BY: OPINION of HILTON A. DICKSON, JR., Attorney General

TO: A. P. Winston, Jr., Chief New Mexico State Police P. O. Box 919 Santa Fe, New Mexico

QUESTION

QUESTION

When a police officer arrests a person for driving while under the influence of alcohol and because of the hour of the night is unable to find a justice of the peace court open, may the officer hold the accused under arrest until such time as he is able to take him before a justice of the peace or is the officer required to release the accused with a citation?

CONCLUSION

The police officer may detain the accused under arrest until it is possible to take him before a magistrate.

OPINION

{*386} ANALYSIS

Section 64-22-2, N.M.S.A., 1953 Compilation, (P.S.), provides that it is unlawful for a person to drive a vehicle while under the influence of alcohol.

Section 64-22-8, N.M.S.A., 1953 Compilation, (P.S.), provides that when a person is arrested for a violation of the act punishable as a misdemeanor the officer may either (1) take such person immediately before a magistrate, or (2) issue to the person a properly filled out uniform traffic citation. It is to be noted that the offender may be actually under arrest at the time the options above are exercised. If the officer chooses to issue a citation, then under subsection (c) the accused is to be forthwith released from custody. On the other hand, if the officer chooses to exercise the first alternative of taking the offender before a magistrate, then he is charged with the duty of doing so "immediately."

The term "immediate," when used in contracts or statutes, means that the act referred to shall be accomplished wihin such convenient time as is reasonably requisite. Gross Income Tax Department of Treasury v. Harbinson Walker Refractories Co., 48 N. E. 2d 834, 113 Ind. App. 695.

The statutory use of the word "immediate" does not mean "instantaneously," without any delay or any time intervening, but means within a reasonable time, without unreasonable or unnecessary delay, having due regard to the nature and circumstances of a particular case. Hughes v. Weaver, 178 N.Y.S. 2d 440, 11 Misc. 2d 821.

In Bouvier's Law Dictionary, it is said that the word "immediate" strictly implies not deferred by any lapse of time, but, as usually employed, it is, rather, within reasonable time, having due regard to the nature and circumstances of the case.

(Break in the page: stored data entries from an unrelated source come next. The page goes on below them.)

-- ==== Sys2Proof/Laws/Requests.lean ====
section
/-! SUPPORT. What acceptance leaves of a telegram's receiver, and that a request heard reaches its owner. -/

namespace Sys2Proof.Machine

/-! ## Acceptance -/

theorem State.reportFault_pendingList (s : State) (k : FaultKind) : (s.reportFault k).line.pending = s.line.pending := by
  unfold State.reportFault
  dsimp only
  (repeat' split) <;> first | rfl | (simp only [State.reportSources_line, State.publish, State.onLine_line, Line.handOn, Line.choose]; (repeat' split) <;> rfl)

theorem State.reportFault_standing (s : State) (k : FaultKind) : (s.reportFault k).line.standing = s.line.standing := by
  unfold State.reportFault
  dsimp only
  (repeat' split) <;> first | rfl | (simp only [State.reportSources_line, State.publish, State.onLine_line, Line.handOn, Line.choose]; (repeat' split) <;> rfl)

@[simp] theorem State.accept_pendingList (s : State) (o : Station) (r : Bool) : (s.accept o r).line.pending = s.line.pending := by
  simp only [State.accept]
  (repeat' split) <;> first | rfl | exact State.reportFault_pendingList _ _

@[simp] theorem State.accept_standing (s : State) (o : Station) (r : Bool) : (s.accept o r).line.standing = s.line.standing := by
  simp only [State.accept]
  (repeat' split) <;> first | rfl | exact State.reportFault_standing _ _

/-- Acceptance moves nothing of the Key and Supply Monitor but its quiet timer. -/
theorem State.accept_key (s : State) (o : Station) (r : Bool) :
    (s.accept o r).key = { s.key with quiet := (s.accept o r).key.quiet } := by
  simp only [State.accept]
  (repeat' split) <;> simp

/-- Acceptance moves nothing of the hold record but its timer. -/
theorem State.accept_hold (s : State) (o : Station) (r : Bool) :
    (s.accept o r).hold = { s.hold with timer := (s.accept o r).hold.timer } := by
  simp only [State.accept]
  (repeat' split) <;> simp

@[simp] theorem State.accept_started (s : State) (o : Station) (r : Bool) : (s.accept o r).key.started = s.key.started := by
  rw [State.accept_key]
@[simp] theorem State.accept_restart (s : State) (o : Station) (r : Bool) : (s.accept o r).key.restart = s.key.restart := by
  rw [State.accept_key]
@[simp] theorem State.accept_pins (s : State) (o : Station) (r : Bool) : (s.accept o r).key.pins = s.key.pins := by
  rw [State.accept_key]
@[simp] theorem State.accept_keyState (s : State) (o : Station) (r : Bool) : (s.accept o r).key.key = s.key.key := by
  rw [State.accept_key]
@[simp] theorem State.accept_station (s : State) (o : Station) (r : Bool) : (s.accept o r).key.station = s.key.station := by
  rw [State.accept_key]
@[simp] theorem State.accept_role (s : State) (o : Station) (r : Bool) : (s.accept o r).key.role = s.key.role := by
  rw [State.accept_key]
@[simp] theorem State.accept_units (s : State) (o : Station) (r : Bool) : (s.accept o r).key.units = s.key.units := by
  rw [State.accept_key]
@[simp] theorem State.accept_svcEn (s : State) (o : Station) (r : Bool) : (s.accept o r).key.svcEn = s.key.svcEn := by
  rw [State.accept_key]
@[simp] theorem State.accept_mode (s : State) (o : Station) (r : Bool) : (s.accept o r).key.mode = s.key.mode := by
  rw [State.accept_key]
@[simp] theorem State.accept_phase (s : State) (o : Station) (r : Bool) : (s.accept o r).hold.phase = s.hold.phase := by
  rw [State.accept_hold]
@[simp] theorem State.accept_holder (s : State) (o : Station) (r : Bool) : (s.accept o r).hold.station = s.hold.station := by
  rw [State.accept_hold]
@[simp] theorem State.accept_latch (s : State) (o : Station) (r : Bool) : (s.accept o r).hold.latch = s.hold.latch := by
  rw [State.accept_hold]

/-! ## A request heard -/

/-- A request heard reaches its owner, with its index, in the state in which its answer is WAITING. -/
theorem State.request_heard (s : State) (t : Stamp) (name : String) (group : Byte) (r : Request)
    (owner : Byte → State → State) (h : s.hears group r = true) :
    s.request t name group r owner = .next (State.close s (owner r.index (s.heard t group r))) := by
  simp only [State.hears, Bool.and_eq_true, Bool.not_eq_true', decide_eq_true_eq] at h
  obtain ⟨⟨⟨⟨⟨⟨h1, h2⟩, h3⟩, h4⟩, h5⟩, h6⟩, h7⟩ := h
  have e1 : State.receives { s with now := t } = true := h1
  have e3 : (State.accept { s with now := t } r.asker false).draining = false := by
    unfold State.draining at h3 ⊢
    rw [State.accept_restart]
    exact h3
  unfold State.request
  rw [if_pos h4]
  unfold State.event State.takeRequest
  beta_reduce
  rw [e1]
  simp only [Bool.not_true, Bool.false_eq_true, if_false, State.accept_started, h2, e3, h5, Bool.or_self,
    State.accept_pendingList]
  rw [if_neg, if_neg]
  · rfl
  · omega
  · intro hc
    rw [← Bool.not_eq_true] at h6
    exact h6 hc

section heard
variable (s : State) (t : Stamp) (g : Byte) (r : Request)

@[simp] theorem State.heard_now : (s.heard t g r).now = t := by simp [State.heard, State.stamped]
@[simp] theorem State.heard_image : (s.heard t g r).image = s.image := by simp [State.heard, State.stamped]
@[simp] theorem State.heard_slots : (s.heard t g r).slots = s.slots := by simp [State.heard, State.stamped]
@[simp] theorem State.heard_integ : (s.heard t g r).integ = s.integ := by simp [State.heard, State.stamped]
@[simp] theorem State.heard_gauges : (s.heard t g r).gauges = s.gauges := by simp [State.heard, State.stamped]
@[simp] theorem State.heard_trip : (s.heard t g r).trip = s.trip := by simp [State.heard, State.stamped]
@[simp] theorem State.heard_service : (s.heard t g r).service = s.service := by simp [State.heard, State.stamped]
@[simp] theorem State.heard_store : (s.heard t g r).store = s.store := by simp [State.heard, State.stamped]
@[simp] theorem State.heard_freeIndex : (s.heard t g r).freeIndex = s.freeIndex := by simp [State.heard, State.stamped]
@[simp] theorem State.heard_pending : (s.heard t g r).pending = s.pending := by simp [State.heard, State.stamped]
@[simp] theorem State.heard_started : (s.heard t g r).key.started = s.key.started := by simp [State.heard, State.stamped]
@[simp] theorem State.heard_restart : (s.heard t g r).key.restart = s.key.restart := by simp [State.heard, State.stamped]
@[simp] theorem State.heard_pins : (s.heard t g r).key.pins = s.key.pins := by simp [State.heard, State.stamped]
@[simp] theorem State.heard_keyState : (s.heard t g r).key.key = s.key.key := by simp [State.heard, State.stamped]
@[simp] theorem State.heard_station : (s.heard t g r).key.station = s.key.station := by simp [State.heard, State.stamped]
@[simp] theorem State.heard_role : (s.heard t g r).key.role = s.key.role := by simp [State.heard, State.stamped]
@[simp] theorem State.heard_units : (s.heard t g r).key.units = s.key.units := by simp [State.heard, State.stamped]
@[simp] theorem State.heard_svcEn : (s.heard t g r).key.svcEn = s.key.svcEn := by simp [State.heard, State.stamped]
@[simp] theorem State.heard_mode : (s.heard t g r).key.mode = s.key.mode := by simp [State.heard, State.stamped]
@[simp] theorem State.heard_phase : (s.heard t g r).hold.phase = s.hold.phase := by simp [State.heard, State.stamped]
@[simp] theorem State.heard_holder : (s.heard t g r).hold.station = s.hold.station := by simp [State.heard, State.stamped]
@[simp] theorem State.heard_latch : (s.heard t g r).hold.latch = s.hold.latch := by simp [State.heard, State.stamped]
@[simp] theorem State.heard_standing : (s.heard t g r).line.standing = s.line.standing := by simp [State.heard, State.stamped]
@[simp] theorem State.heard_primary : (s.heard t g r).primary = s.primary := by simp [State.primary]
@[simp] theorem State.heard_isHolder (a : Station) : (s.heard t g r).hold.isHolder a = s.hold.isHolder a := by
  simp [Hold.isHolder]
@[simp] theorem State.heard_draining : (s.heard t g r).draining = s.draining := by simp [State.draining]

end heard

end Sys2Proof.Machine
end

The word is certainly no stronger than the word "forthwith" or the expression "as soon as possible." Fidelity and Deposit Co. v. Courtney, 103 F. 599.

{*387} Therefore, if at the time of the arrest of the person charged with driving while under the influence, it is not possible to take the accused "instantaneously" before a magistrate because none are available by virtue of the hour of the night, then the accused may be held in a place of detention, under arrest, until the courts reopen.

A citation is not a cure for drunkenness, and we do not feel that it was the intention of the legislature that those persons apprehended driving a vehicle under the influence of alcohol should be released upon our highways in the dead of night, possibly to drive again or at the very least to wander the roads in a stupor and present a hazard to other drivers upon the road.

If the circumstances are such that the officer deems it best that the person charged with drunken driving be taken before a magistrate and charged forthwith, he is justified in detaining the offender under arrest until it is possible to so take and charge him.